わたしの半生はずっと魔女の言いなりで、逆らったら親の権力でわたしが怒られる。どっちに非があろうが、怒られるのはわたしだけ。たとえ手を出したのが魔女でも、やったのはわたしにされる。わたしが知らなかった悪事も、わたしのせいにされる。
小学校ならまだ可愛らしいものだった。ものを隠したとか、その程度のもの。でも中学校に上がってからは陰湿ないじめが始まって、主犯格がわたしになっていた。わたしが何を言っても教師はわたしの言葉を信じない。わたしを信じてくれたのは家族だけ。

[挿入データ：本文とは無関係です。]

-- ==== Sys2Proof/Machine/Changes.lean ====
section
/-! DEFINITION. Staged changes (chapter 7): entering the queue, holding, booking checks, and the pass of the cut. -/

namespace Sys2Proof.Machine

/-! ## Changes (R111) -/

/-- The urgency of a change: FENCE and RELEASE are URGENT (R111). -/
def Change.urgent : Change → Bool
  | .fence _ _ => true
  | .release _ _ => true
  | _ => false

/-- The key tree of the APPLIED notice: none for SWITCH BAND and for CLOSE of ALL (R116). -/
def Change.keyTree : Change → Option TreeId
  | .contract t _ _ => some t
  | .treeSetting t _ _ => some t
  | .withdraw t _ => some t
  | .fence t _ => some t
  | .release t _ => some t
  | .uncap t _ => some t
  | .switchBand _ => none
  | .closeInterval t => t

/-- A change that names a slot. -/
def Change.names (c : Change) (t : TreeId) (tag : Nat) : Bool :=
  match c with
  | .contract t' tag' _ => t' = t && tag' = tag
  | .withdraw t' tag' => t' = t && tag' = tag
  | .fence t' tag' => t' = t && tag' = tag
  | .release t' tag' => t' = t && tag' = tag
  | .uncap t' tag' => t' = t && tag' = tag
  | _ => false

/-- The entries a port has in the queue (R112). -/
def State.queuedOf (s : State) (p : Port) : Nat := s.queue.countP fun q => q.origin = p

/-- A change request of a port may enter the queue: the port is not stalled and has fewer entries than its allocation (R112,
R117). -/
def State.mayEnter (s : State) (p : Port) : Bool :=
  !(s.port p).stalled && s.queuedOf p < (s.port p).allocation

/-- An entry enters the queue behind those held, and the bookings that follow from it take effect (R112, R13, R20). -/
def State.enterQueue (s : State) (p : Port) (c : Change) (taken : Round) : State :=
  let s1 := { s with queue := s.queue ++ [{ origin := p, change := c, roundTaken := taken, voided := false }] }
  match c with
  | .contract t tag _ => s1.rebook t tag
  | .treeSetting t .wCall v => s1.modTree t fun x => { x with bookedCall := v }
  | .treeSetting t .wDark v => s1.modTree t fun x => { x with bookedDark := v }
  | _ => s1

/-- A change request that has passed its checks enters the queue and is answered STAGED, or is held in the in-progress slot
(R112, R117). -/
def State.stageChange (s : State) (p : Port) (seq : Byte) (c : Change) : State :=
  if s.mayEnter p then (s.enterQueue p c s.round).reply p seq .staged .nothing
  else
    { s with tickets := s.tickets + 1 }.modPort p fun x =>
      { x with inProgress := some { seq := seq, change := c, roundTaken := s.round, ticket := s.tickets } }

/-! ## The booking checks (R13, R107, R108, R109) -/

/-- The booking sum with an entry's commitment raised as the queue would raise it by a rate (R20, R108). -/
def State.bookingIfContract (s : State) (t : TreeId) (tag : Nat) (e : Entry) (c : Nat) : Nat :=
  let overhead := (s.tree t).settings.overhead
  s.bookingSum t - bookingTerm e.booked overhead +
    bookingTerm (bookedFor e.contract.c (queuedRates s.queue t tag e.occupied ++ [c])) overhead

/-- A change passes the booking check, with the booked values of this instant (R13, R108, R109). A CONTRACT whose slot is
VACANT, or holds an occupant later than the round taken, is not checked (R109). -/
def State.bookingPasses (s : State) (c : Change) (taken : Round) : Bool :=
  match c with
  | .contract t tag v =>
    match s.entry t tag with
    | none => true
    | some e =>
      laterThan e.occupied taken ||
        s.bookingIfContract t tag e v.c + (s.tree t).bookedCall + (s.tree t).bookedDark ≤ roundQuanta
  | .treeSetting t .overhead v => s.bookingWith t v + (s.tree t).bookedCall + (s.tree t).bookedDark ≤ roundQuanta
  | .treeSetting t .wCall v => s.bookingSum t + v + (s.tree t).bookedDark ≤ roundQuanta
  | .treeSetting t .wDark v => s.bookingSum t + (s.tree t).bookedCall + v ≤ roundQuanta
  | _ => true

/-! ## The pass (R113 to R116) -/

/-- Puts a tree setting in force (R13, R15). -/
def Settings.put (x : Settings) (name : SettingName) (v : Nat) : Settings :=
  match name with
  | .target => { x with target := v }
  | .nearBound => { x with nearBound := v }
  | .overhead => { x with overhead := v }
  | .minBurst => { x with minBurst := v }
  | .wCall => { x with wCall := v }
  | .kCall => { x with kCall := v }
  | .wDark => { x with wDark := v }
  | .kDark => { x with kDark := v }
  | .poll => { x with poll := v }
  | .silence => { x with silence := v }
  | .defaultPeak => { x with defaultPeak := v }

/-- The entry a queued change targets, where it is the occupant the change was taken for and no WITHDRAW of the pass has
voided the change (R22, R115). -/
def State.targetOf (s : State) (q : ChangeEntry) (t : TreeId) (tag : Nat) : Option Entry :=
  if q.voided then none
  else
    match s.entry t tag with
    | none => none
    | some e => if laterThan e.occupied q.roundTaken then none else some e

/-- What handing a change to its block leaves: the part after it, and whether it was carried out or found void. -/
structure Handed where
  state : State
  carriedOut : Bool

/-- A CONTRACT at the cut (R110, R20). -/
def State.applyContract (s : State) (q : ChangeEntry) (t : TreeId) (tag : Nat) (v : Contract) : Handed :=
  match s.targetOf q t tag with
  | none => { state := s.rebook t tag, carriedOut := false }
  | some e =>
    if e.state = .leaving then { state := s.rebook t tag, carriedOut := false }
    else { state := (s.setEntry t tag { e with contract := v }).rebook t tag, carriedOut := true }

/-- Every change still queued for a slot becomes void (R31, R115). -/
def State.voidQueued (s : State) (t : TreeId) (tag : Nat) : State :=
  { s with queue := s.queue.map fun q => if q.change.names t tag then { q with voided := true } else q }

/-- A WITHDRAW at the cut (R31, R115, R168): FINAL record where the meters are open, LEAVING, DROP owed, the later changes of
the slot void; the booked place is released in every case. -/
def State.applyWithdraw (s : State) (q : ChangeEntry) (t : TreeId) (tag : Nat) : Handed :=
  match s.targetOf q t tag with
  | none => { state := s.releasePlace, carriedOut := false }
  | some e =>
    match e.toLeaving with
    | none => { state := s.releasePlace, carriedOut := false }
    | some e' =>
      { state := ((((s.finalRecord t tag e).setEntry t tag e').leaveHunt t tag).voidQueued t tag).rebook t tag
        carriedOut := true }

/-- A FENCE at the cut (R29): FENCED with FENCE owed; a TIMED home's meters open where they are closed. -/
def State.applyFence (s : State) (q : ChangeEntry) (t : TreeId) (tag : Nat) : Handed :=
  match s.targetOf q t tag with
  | none => { state := s, carriedOut := false }
  | some e =>
    match e.applyFence with
    | none => { state := s, carriedOut := false }
    | some e' =>
      let s1 := s.setEntry t tag e'
      let s2 := if e.state = .timed then s1.openMeters t tag else s1
      { state := if e.state = .fenced then s2 else s2.leaveHunt t tag, carriedOut := true }

/-- A RELEASE at the cut (R30): from FENCED without the trial mark, on a RUNNING tree. -/
def State.applyRelease (s : State) (q : ChangeEntry) (t : TreeId) (tag : Nat) : Handed :=
  match s.targetOf q t tag with
  | none => { state := s, carriedOut := false }
  | some e =>
    match if (s.tree t).phase = .running then e.releaseFence false else none with
    | none => { state := s, carriedOut := false }
    | some e' => { state := s.setEntry t tag e', carriedOut := true }

/-- An UNCAP at the cut (R160). -/
def State.applyUncap (s : State) (q : ChangeEntry) (t : TreeId) (tag : Nat) : Handed :=
  match s.targetOf q t tag with
  | none => { state := s, carriedOut := false }
  | some e => { state := s.setEntry t tag { e with capped := false }, carriedOut := true }

/-- Hands a queued change to the block that owns its target (R114). -/
def State.applyChange (s : State) (q : ChangeEntry) : Handed :=
  match q.change with
  | .contract t tag v => s.applyContract q t tag v
  | .treeSetting t name v =>
    { state := s.modTree t fun x => { x with settings := x.settings.put name v }, carriedOut := true }
  | .withdraw t tag => s.applyWithdraw q t tag
  | .fence t tag => s.applyFence q t tag
  | .release t tag => s.applyRelease q t tag
  | .uncap t tag => s.applyUncap q t tag
  | .switchBand b => { state := { s with band := b }, carriedOut := true }
  | .closeInterval t => { state := s.closeTrees t, carriedOut := true }

/-- Takes the front entry of the queue: it is handed over, and APPLIED is raised at its origin port (R113, R116). -/
def State.passStep (s : State) : State :=
  match s.queue with
  | [] => s
  | q :: rest =>
    let r := { s with queue := rest }.applyChange q
    r.state.raiseAt q.origin q.change.keyTree (.applied q.change q.roundTaken r.carriedOut (if r.carriedOut then 0 else 1))

/-- Takes a number of entries from the front of the queue. -/
def passAll : Nat → State → State
  | 0, s => s
  | n + 1, s => passAll n s.passStep

/-- The pass of a cut (R113): URGENT entries in queue order, then ORDINARY entries in queue order. -/
def State.pass (s : State) : State :=
  let ordered := (s.queue.filter fun q => q.change.urgent) ++ s.queue.filter fun q => !q.change.urgent
  passAll ordered.length { s with queue := ordered }

end Sys2Proof.Machine
end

高校だって別の高校を受けたはずなのに、彼女は第一志望を蹴ってまで地元ではない学校に入ってきた。地元の学校じゃなく、私立高校だったために親の権力は使えなかったものの、何故か学校を支配して全てを思うがままにしていた。
そういう、支配者としての才能があったんだろう。
ただ進学先だけは隠し通して専門学校に進学して。そこでゲームグラフィックを覚えて東京のゲーム会社に就職して。彼女はきっと地元に戻るだろうからと安心した二年間を過ごしていたら。
新入社員で彼女の姿を見るまで。
「長子じゃなかった、とかですか?」
「そうだね。三人兄弟の、唯一の女の子。だから大層可愛がられていたし、お兄さんが会社を継ぐからって彼女は好きにさせてもらったみたい。まあ、わたしはデザイナー部門。彼女は企画部門だから会う予定はなかったんだよ。大きな会社だったし」
「……違ったんですよね?」
「そう。可愛い人だからね。おじさんたちに人気で企画が通る通る。今やってるゲームも変な改変をして昔からのユーザーが離れたり、酷い企画を何故か上役の人たちが全部承認しちゃってね。……デスマーチと赤字経営の始まりだよね」
会社の惨状がわかったのか、リリ君は額を抑えていた。そしてデンモクを使って追加の曲を入れていき、この密室での話し合いが続行される。歌わない音の遮音壁が、わたしたちの機密を囲んでしまう。
ちょっと一息を入れるためにドリンクを取りに行った。わたしはメロンソーダを、リリ君は野菜ジュースを選んでいた。健康のために野菜ジュースを飲むようにしているらしい。部屋に戻ってゆっくり飲み物を飲んだ後、話を再開する。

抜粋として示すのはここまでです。